> [Task] Some lines below hold "whole". Pick them out and copy them.

Collected data:
=====

/-- Settles O34: the value is the shape's own formula, and the call draws exactly in the wrapping case. -/
theorem lfoProcess : Obligations.LfoProcess := by
  intro X _ _ _ _ N sr P l
  refine Prod.ext ?value ?state
  case value =>
    rw [Lfo.process_value]
    cases P.lfoShape with
    | triangle => exact triWave_eq N l.phase
    | sine | sawUp | sawDown | square | sampleHold => rfl
  case state =>
    dsimp only
    split
    · next hwrap => exact Lfo.process_of_wrap hwrap
    · next hwrap => exact Lfo.process_of_not_wrap hwrap

/-! ## The phase where nothing is rounded (R161, R164) -/

section

variable {X : Type} [Field X] [LinearOrder X] [FloorRing X] {N : Numerics X} (h : N.rnd = id)
include h

theorem lfoNextPhase_of_rnd_id (sr : SampleRate) (P : Params X) (p : X) :
    lfoNextPhase N sr P p = Int.fract (p + P.lfoRate / rate sr) := by
  rw [lfoNextPhase, wrap1_of_rnd_id h, add_of_rnd_id h, div_of_rnd_id h]

variable [IsStrictOrderedRing X] (sr : SampleRate) (P : Params X)

theorem Lfo.process_iterate_phase {l : Lfo X} (h0 : 0 ≤ l.phase) (h1 : l.phase < 1) (n : Nat) :
    ((fun k => (k.process N sr P).2)^[n] l).phase = Int.fract (l.phase + n * (P.lfoRate / rate sr)) := by
  induction n with
  | zero => simpa using (Int.fract_eq_self.2 ⟨h0, h1⟩).symm
  | succ n ih =>
    rw [Function.iterate_succ_apply', Lfo.process_phase, lfoNextPhase_of_rnd_id h, ih, fract_fract_add,
      Nat.cast_add_one, add_one_mul, add_assoc]

/-- A phase that does not pass 1 does not fall, so the call draws nothing. -/
theorem Lfo.process_of_sum_lt_one {l : Lfo X} (h0 : 0 ≤ l.phase) (hrate : 0 ≤ P.lfoRate)
    (hsum : l.phase + P.lfoRate / rate sr < 1) :
    (l.process N sr P).2 = { l with phase := l.phase + P.lfoRate / rate sr } := by
  have hinc : 0 ≤ P.lfoRate / rate sr := div_nonneg hrate (rate_pos sr).le
  have hnext : lfoNextPhase N sr P l.phase = l.phase + P.lfoRate / rate sr := by
    rw [lfoNextPhase_of_rnd_id h, Int.fract_eq_self.2 ⟨add_nonneg h0 hinc, hsum⟩]
  have hwrap : ¬ lfoNextPhase N sr P l.phase < l.phase := by
    rw [hnext]
    exact (le_add_of_nonneg_right hinc).not_gt
  rw [Lfo.process_of_not_wrap hwrap, hnext]

/-- The sums rise with the number of calls, so while the last one is below 1 no call before it wrapped. -/
theorem Lfo.process_iterate_of_sum_lt_one {l : Lfo X} (h0 : 0 ≤ l.phase) (hrate : 0 ≤ P.lfoRate) (n : Nat)
    (hsum : l.phase + n * (P.lfoRate / rate sr) < 1) :
    (fun k => (k.process N sr P).2)^[n] l = { l with phase := l.phase + n * (P.lfoRate / rate sr) } := by
  have hinc : 0 ≤ P.lfoRate / rate sr := div_nonneg hrate (rate_pos sr).le
  induction n with
  | zero => simp
  | succ n ih =>
    rw [Nat.cast_add_one, add_one_mul, ← add_assoc] at hsum ⊢
    have hprev := (le_add_of_nonneg_right hinc).trans_lt hsum
    have hphase : 0 ≤ l.phase + n * (P.lfoRate / rate sr) := add_nonneg h0 (mul_nonneg n.cast_nonneg hinc)
    rw [Function.iterate_succ_apply', ih hprev, Lfo.process_of_sum_lt_one h sr P hphase hrate hsum]

end

/-- Settles O36: both parts by induction on the number of calls; below 1 the whole LFO but its phase is kept. -/
theorem lfoPhaseAfterCalls : Obligations.LfoPhaseAfterCalls := by
  intro X _ _ _ _ N sr P l n h h0 h1 hrate
  refine ⟨Lfo.process_iterate_phase h sr P h0 h1 n, fun hsum => ?_⟩
  have hkept := Lfo.process_iterate_of_sum_lt_one h sr P h0 hrate n hsum
  exact ⟨(congrArg Lfo.held hkept :), (congrArg Lfo.g hkept :)⟩

/-! ## `LFO_SYNC` (R166) -/

/-- Settles O37: `exec` answers the state with its LFO synced, and a sync is that record update. -/
theorem lfoSyncResetsPhase : Obligations.LfoSyncResetsPhase := exec_lfoSync

end Sys2Proof.Machine

/-! Proofs of the family 44_filter: the soft clip (O47), the state-variable filter (O48), the ladder (O49) and the
coefficients of both (O50), with the lemmas they rest on. -/

namespace Sys2Proof.Machine

open Sys2Proof.Numerics (add_of_rnd_id sub_of_rnd_id mul_of_rnd_id div_of_rnd_id)

/-! ## The quotient of the soft clip (R179) -/

section

variable {X : Type} [Field X]

/-- The soft clip's quotient in exact arithmetic, whatever its argument. -/
def clipQuotient (x : X) : X := x * (27 + x ^ 2) / (27 + 9 * x ^ 2)

theorem clipQuotient_neg (x : X) : clipQuotient (-x) = -clipQuotient x := by
  rw [clipQuotient, clipQuotient, neg_sq, neg_mul, neg_div]

variable [LinearOrder X] {N : Numerics X}

/-! ## The soft clip's branches (R179) -/

theorem softClip_of_mem {x : X} (hlo : -3 ≤ x) (hhi : x ≤ 3) :
    softClip N x = N.div (N.mul x (N.add 27 (N.mul x x))) (N.add 27 (N.mul 9 (N.mul x x))) :=
  (if_neg hhi.not_gt).trans (if_neg hlo.not_gt)

theorem softClip_of_gt {x : X} (hx : 3 < x) : softClip N x = 1 := if_pos hx

theorem softClip_of_mem_of_rnd_id (h : N.rnd = id) {x : X} (hlo : -3 ≤ x) (hhi : x ≤ 3) :
    softClip N x = clipQuotient x := by
  rw [softClip_of_mem hlo hhi, clipQuotient]
  simp only [add_of_rnd_id h, mul_of_rnd_id h, div_of_rnd_id h, sq]

variable [IsStrictOrderedRing X]

theorem softClip_of_lt {x : X} (hx : x < -3) : softClip N x = -1 :=
  (if_neg (by linarith)).trans (if_pos hx)

/-! ## Odd, increasing, bounded (R179) -/

theorem clipQuotient_three : clipQuotient (3 : X) = 1 := by norm_num [clipQuotient]

/-- The cross-multiplied difference of two values is `9 (y − x) ((9 − xy)² + 3 (y − x)²)`. -/
theorem clipQuotient_strictMono : StrictMono (clipQuotient : X → X) := by
  intro x y hxy
  have hden (z : X) : 0 < 27 + 9 * z ^ 2 := by positivity
  have hd : 0 < y - x := sub_pos.2 hxy
  have hdiff : y * (27 + y ^ 2) * (27 + 9 * x ^ 2) - x * (27 + x ^ 2) * (27 + 9 * y ^ 2)
      = 9 * (y - x) * ((9 - x * y) ^ 2 + 3 * (y - x) ^ 2) := by ring
  have hpos : 0 < 9 * (y - x) * ((9 - x * y) ^ 2 + 3 * (y - x) ^ 2) := by positivity
  exact (div_lt_div_iff₀ (hden x) (hden y)).2 (sub_pos.1 (hdiff ▸ hpos))

section

variable (h : N.rnd = id)
include h

theorem softClip_neg (x : X) : softClip N (-x) = -softClip N x := by
  rcases lt_or_ge 3 x with hgt | hhi
  · rw [softClip_of_gt hgt, softClip_of_lt (neg_lt_neg hgt)]
  · rcases lt_or_ge x (-3) with hlt | hlo
    · rw [softClip_of_lt hlt, softClip_of_gt (lt_neg_of_lt_neg hlt), neg_neg]
    · rw [softClip_of_mem_of_rnd_id h hlo hhi, softClip_of_mem_of_rnd_id h (neg_le_neg hhi) (neg_le.1 hlo),
        clipQuotient_neg]

/-- Between −3 and 3 the quotient lies between its values there, −1 and 1. -/
theorem clipBounded_of_rnd_id : ClipBounded N := by
  intro x
  rcases lt_or_ge 3 x with hgt | hhi
  · rw [softClip_of_gt hgt]
    exact ⟨by norm_num, le_rfl⟩
  · rcases lt_or_ge x (-3) with hlt | hlo
    · rw [softClip_of_lt hlt]
      exact ⟨le_rfl, by norm_num⟩
    · have hl := clipQuotient_strictMono.monotone hlo
      have hr := clipQuotient_strictMono.monotone hhi
      rw [clipQuotient_neg, clipQuotient_three] at hl
      rw [clipQuotient_three] at hr
      rw [softClip_of_mem_of_rnd_id h hlo hhi]
      exact ⟨hl, hr⟩

end

end

/-- Settles O47: the clip's three branches; where nothing is rounded the quotient is odd and strictly increasing on
the whole line, and 1 at 3. -/
theorem softClip_spec : Obligations.SoftClip := by
  intro X _ _ _ _ N
  refine ⟨fun x => ⟨softClip_of_mem, softClip_of_gt, softClip_of_lt⟩, fun h x => ?_, fun h x y hx hxy hy => ?_⟩
  · exact ⟨softClip_of_mem_of_rnd_id h, softClip_neg h x, abs_le.2 (clipBounded_of_rnd_id h x)⟩
  · rw [softClip_of_mem_of_rnd_id h hx (hxy.le.trans hy), softClip_of_mem_of_rnd_id h (hx.trans hxy.le) hy]
    exact clipQuotient_strictMono hxy

/-! ## The two cores (R175, R181, R184) -/

section

variable {X : Type} [Field X] [LinearOrder X] (N : Numerics X) (sr : SampleRate) {P : Params X} (x fc : X)
  (s : Filter X)

theorem Filter.process_of_svf (hP : P.filterType = .svf) : s.process N sr P x fc = svfProcess N sr P x fc s := by
  rw [Filter.process, hP]

theorem Filter.process_of_ladder (hP : P.filterType = .ladder) :
    s.process N sr P x fc = ladderProcess N sr P x fc s := by
  rw [Filter.process, hP]

end

/-- Settles O48: with the SVF in force the filter is its two passes, read off field by field. -/
theorem svfProcess_spec : Obligations.SvfProcess := fun _ _ _ _ _ N sr _ x fc s hP =>
  Filter.process_of_svf N sr x fc s hP
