-- ==== Sys2Proof/Syntax.lean ====
section
/-! DEFINITION. The commands that reach the block, one constructor per row of the table of operations and events, with
the operands each carries. A register access carries who issues it, in which world and with which width. -/

namespace Sys2Proof

/-- Who issues a register access (R441, R450). -/
inductive Requester where
  | companion | i3c | mgmt | fender
deriving DecidableEq, Repr

/-- Width of a register access: all 64 bits, or the low or the high 32 (R445). -/
inductive Width where
  | full | low | high
deriving DecidableEq, Repr

/-- One register access: the issuer, its world (R399) and its width. -/
structure Access where
  by_ : Requester
  secure : Bool
  width : Width
deriving DecidableEq, Repr

/-- Operations on embers (R392). -/
inductive EmberOp where
  | add (n : Word) | arrive | set | clear
deriving DecidableEq, Repr

/-- One transfer of a cache ship: page tile `tile` of page `page`, its parameter record, or the sequence record (R210). -/
inductive ShipItem where
  | tile (page tile : Nat) (data : List Byte)
  | params (page tile : Nat) (data : List Byte)
  | record (data : List Byte) (kv4 : Bool) (tpp dh : Nat)
deriving DecidableEq, Repr

/-- One slab of a mirrored shard entry on the fabric: the device and partition that sent it, the entry of the receiver it
names, the sender's group, range and step, and its b, r and m bytes; `isFirst` and `isLast` mark the first and the last
slab (R279, R280). -/
structure MirrorEntry where
  srcDev : Nat
  srcPart : Nat
  entry : Nat
  group : Nat
  first : Nat
  count : Nat
  step : Nat
  slab : Nat
  isFirst : Bool
  isLast : Bool
  complete : Bool
  b : List Byte
  r : List Byte
  m : List Byte
deriving DecidableEq, Repr

/-- How a fetch attempt ended: the last byte has arrived, or the connection has failed after the bytes given (R296,
R297). -/
inductive ChunkResult where
  | arrived (data : List Byte)
  | error (data : List Byte)
deriving DecidableEq, Repr

/-- A hello packet (R312). -/
structure Hello where
  id : Nat
  idValid : Bool
  master : Nat
  port : Nat
  verLo : Nat
  verHi : Nat
  caps : Nat
  sleep : Bool
deriving DecidableEq, Repr

/-- A fabric packet: the fields of its 32-byte header and its payload (R322). -/
structure Packet where
  dst : Nat
  src : Nat
  vc : Nat
  cls : Nat
  type : Nat
  ver : Nat
  fseq : Nat
  group : Nat
  part : Nat
  digest : Nat
  cseq : Nat
  place : Nat
  arg : Nat
  payload : List Byte
deriving DecidableEq, Repr

/-- A collective segment as it arrives from the ring predecessor or the tree parent: group, sequence number, digest, the
device that sent it, the port it came in by, block, segment within the block, whether it is gathered rather than reduced, and
its data (R336, R337). -/
structure Segment where
  group : Fin 1024
  cseq : Nat
  digest : Nat
  src : Nat
  port : Fin 24
  block : Nat
  seg : Nat
  gather : Bool
  data : List Byte
deriving DecidableEq, Repr

/-- What an abort says: the number of the collective and the status with which it ended at the sender (R334). -/
structure AbortStatus where
  cseq : BitVec 32
  status : Byte
deriving DecidableEq, Repr

/-- A chunk of the manifest, and its bytes that have arrived when its time is over (R297). -/
structure ChunkPart where
  number : Nat
  data : List Byte
deriving DecidableEq, Repr

/-- A request of the companion at companion addresses (R341, R342). Accesses to registers, doorbells and pops have rows of their
own too. `share` asks for a cached copy of the line, `own` for one to modify; `recall` snoops a line of the
window, which the companion is home of (R346). -/
inductive CompanionReq where
  | read (addr n : Nat)
  | write (addr : Nat) (data : List Byte) (poisoned : Bool)
  | share (line : Nat)
  | own (line : Nat)
  | writeBack (line : Nat) (data : List Byte) (poisoned : Bool)
  | recall (line : Nat)
deriving DecidableEq, Repr

/-- A response of the companion (R346, R347). -/
inductive CompanionResp where
  | writeAck (id : Nat)
  | readData (addr : Nat) (data : List Byte) (poisoned : Bool)
  | snoop (line : Nat) (data : Option (List Byte)) (poisoned : Bool)
deriving DecidableEq, Repr

/-- What Fender finds when it checks an image of one copy (R407): the header fields, whether each signature verifies,
and whether the digests agree. -/
structure ImageCheck where
  present : Bool
  formOk : Bool
  svn : Nat
  rootOk : Bool
  ecdsaOk : Bool
  lmsOk : Bool
  digestOk : Bool
  digest : List Byte
  /-- The root public keys in the header: ECDSA, 96 bytes, and LMS, 56 bytes (R406). -/
  ekey : List Byte
  lkey : List Byte
deriving DecidableEq, Repr

/-- The images that FEN verifies (R408). -/
inductive ImageKind where
  | mgt | dev
deriving DecidableEq, Repr

/-- A debug unlock token as verified: signed by each root key, and naming a DeviceID digest (R410). -/
structure UnlockToken where
  ecdsaOk : Bool
  lmsOk : Bool
  namesDevice : Bool
deriving DecidableEq, Repr

/-- What bring-up finds on the way to the next service level (R417, R419): for each compute die whether its HBM trained
and which physical cores pass their self-test; whether the SerDes and the LPDDR5X trained; the frames of each tier
found good. -/
structure BringUp where
  hbmOk : List Bool
  corePass : List (BitVec 72)
  serdesOk : Bool
  lpddrOk : Bool
  afterMs : Nat
deriving DecidableEq, Repr

/-- Unit kinds of the error record (R438). -/
inductive UnitKind where
  | core | segment | hbmRow | slowRow | frame | serdesLane | hbmLane | dmaChannel | engine | fabricLink | clock
deriving DecidableEq, Repr

/-- A hardware error as detected: the unit, where it lies (core, segment, frame, lane or channel number), the register
page of its block, the device address concerned, the partition affected and how many errors form the record (R438). -/
structure HwError where
  unit : UnitKind
  place : Nat
  page : Nat
  addr : Nat
  part : Fin 64
  count : Nat
deriving DecidableEq, Repr

/-- How a targeted self-test ended (R428, R432): whether the unit passed, and, for a row of HBM or of the slow tier, whether a spare row repaired
it; `retire` says that the row's frame must be retired. -/
structure TestResult where
  pass : Bool
  spareRow : Bool
  retire : Bool
deriving DecidableEq, Repr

=====

> [Completed exercise]
/-- Settles O36: both parts by induction on the number of calls; below 1 the whole LFO but its phase is kept. -/
the whole line, and 1 at 3. -/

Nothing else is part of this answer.